The Delaware state legislature has updated the Delaware General Corporation Law for 2009 to provide additional indemnity protection for directors. Delaware corporation law is important to businesses throughout North America because the Delaware Court of Chancery (a special business court) and the Delaware Supreme Court are the source of most common law on corporations, and the legislatures and courts throughout the United States and many countries throughout the Caribbean and some Latin American countries look to Delaware court decisions for guidance. Additionally, a great many companies and other forms of business entity throughout the United States are formed in Delaware, and subject to Delaware law.

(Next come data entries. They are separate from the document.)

-- ==== Sys2Proof/Laws/PerInstr.lean ====
section
/-! SUPPORT. The family Args: the operands that name a part of the module lie in the ranges the spec gives those parts, in every
well-formed command. -/

namespace Sys2Proof.Laws.Args

/-- The queue pair and TAG of a control-port command. -/
def pairOf : Instr → Option (Nat × Nat)
  | .nop q tag | .openSessionChallenge q tag | .openSessionAnswer q tag _ | .closeSession q tag | .loadPlan q tag _
  | .loadPlanAdopt q tag _ | .unloadPlan q tag | .grist q tag _ | .train q tag _ | .plainRerun q tag
  | .setRefresh q tag | .readTable q tag | .loadTable q tag _ | .initSet q tag | .dmaStart q tag
  | .dmaControlResume q tag | .dmaControlAbort q tag | .simmerDisable q tag | .simmerEnable q tag | .powerSetRest q tag
  | .powerSetDormant q tag | .powerSetStandby q tag | .powerCap q tag | .readTelemetry q tag | .installImprint q tag _
  | .installFirmware q tag _ | .commitVersion q tag | .restart q tag _ | .readErrata q tag | .openWindow q tag _
  | .closeWindow q tag | .attest q tag | .coreService q tag | .selfTest q tag _ | .laneService q tag _
  | .portService q tag | .readSpares q tag => some (q, tag)
  | _ => none

/-- The port of a row of a port. -/
def portOf : Instr → Option Nat
  | .requestDatagram port _ | .requestAssemblyTimeout port _ | .replyContextExpiry port _ | .neighbourRequest port _ _
  | .retrainingPause port _ _ _ | .deviceTemperatureRead port _ _ | .negotiation port _ | .negotiationStepLimit port _
  | .negotiationRetry port | .renegotiation port _ | .partnerLoss port | .edgePortUp port | .edgePortDown port
  | .helloSend port | .helloReceive port _ | .parcelArrival port _ _ | .timeParcelSend port
  | .timeParcelReceive port _ _ | .linkCreditGrant port _ => some port
  | _ => none

/-- The receive-area slot of a row of a parcel. -/
def slotOf : Instr → Option Nat
  | .resendRequestReceive rq | .queryReceive rq | .queryReplyReceive rq | .queryDataReceive rq | .parcelExpiry rq
  | .spargeResendReceive rq | .creditParcelReceive rq | .backupBlockArrival rq | .abortReceive rq
  | .mirrorParcelReceive rq | .mirrorAckReceive rq | .mirrorRefusalReceive rq | .mirrorReleaseReceive rq
  | .rollCallReceive rq | .rollAnswerReceive rq => some rq
  | _ => none

/-- The reduction channel of a row of one. -/
def channelOf : Instr → Option Nat
  | .addBlock channel | .downBlockReceive channel | .downBlockResendWait channel | .backupDeadline channel _
  | .stepTimerExpiry channel => some channel
  | _ => none

/-- The partition of a row of one. -/
def partitionOf : Instr → Option Nat
  | .gristCycleStart part | .gristTick part | .gristCycleEnd part | .forkCycle part | .endCycle part
  | .earlyWriteBack part _ => some part
  | _ => none

/-- The leaf of a row of one. -/
def leafOf : Instr → Option Nat
  | .promotionDone handle | .cellarDirectReadDone handle | .sectionStoreCopyDone handle | .earlyWriteBack _ handle
  | .writeBackAdmitted handle | .writeBufferAccept handle | .cellarReadDone handle _ | .weightCopyArrival handle _ _
  | .weightFetchTimeout handle | .mirrorLeafSent _ handle => some handle
  | _ => none

/-- A well-formed command names a queue pair of the 16 and a 16-bit TAG (R412, R415), a port of the 16 (R15, R335), a slot of the
receive area (R338), a reduction channel of the 64 (R378), a partition of the 8 (R25), and a leaf that is neither handle 0 nor null
(R146, R275). -/
def Statement (i : Instr) : Prop :=
  i.wf = true →
    (∀ x, pairOf i = some x → x.1 < 16 ∧ x.2 < 65536) ∧ (∀ p, portOf i = some p → p < 16) ∧
    (∀ r, slotOf i = some r → r < 65536) ∧ (∀ c, channelOf i = some c → c < 64) ∧ (∀ n, partitionOf i = some n → n < 8) ∧
    (∀ h, leafOf i = some h → 0 < h ∧ h < Config.nullHandle)

theorem and_left {a b : Bool} (h : (a && b) = true) : a = true := by
  cases a
  · exact h
  · rfl

theorem and_right {a b : Bool} (h : (a && b) = true) : b = true := by
  cases a
  · cases h
  · exact h

theorem bound_none {α : Type} {P : α → Prop} : ∀ x, (none : Option α) = some x → P x := fun _ e => nomatch e

theorem bound_some {α : Type} {P : α → Prop} {y : α} (h : P y) : ∀ x, some y = some x → P x := fun _ e => (Option.some.inj e) ▸ h

theorem pair_ok {q t : Nat} (h : wfPair q t = true) : q < 16 ∧ t < 65536 :=
  ⟨of_decide_eq_true (and_left h), of_decide_eq_true (and_right h)⟩

theorem handle_ok {n : Nat} (h : wfHandle n = true) : 0 < n ∧ n < Config.nullHandle :=
  ⟨of_decide_eq_true (and_left h), of_decide_eq_true (and_right h)⟩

Effective August 1, 2009 Section 145(f) of the Delaware General Corporation Law is amended to provide that indemnification of directors, and their right to advancement of expenses for indemnity, may not be eliminated by the company after the occurrence of the act or omission giving rise to the indemnification claim, unless the by-law or charter provision providing indemnification allows for retroactive elimination. To simplify, unless the articles or by-laws provide, a company cannot refuse to indemnify an officer or director after an act or omission occurs, if the company documents provided for indemnity when the act was committed. This amendment legislatively overturns a 2008 Delaware Chancery Court decision in Schoon v. Troy Corp., 948 A.2d 1157, where a former director who was sued for breach of fiduciary duty sought advancement of defense expenses, but before the suit was brought, the company amended the bylaws to eliminate indemnification for former directors. The court upheld the company’s action.
The Colorado Business Corporations Act, C.R.S. § 7-109-103, requires Colorado corporations to indemnify their directors and officers unless the Articles of Incorporation specifically provide that no indemnification is to be provided. If the holding of Schoon v. Troy was applied in Colorado, a company would be able to amend its articles to retroactively eliminate the company’s indemnification obligation.
I recommend that directors and officers enter into indemnification agreements with the company. Articles of incorporation and bylaws can be amended, but a contract between two parties can normally not be amended without the consent of both parties.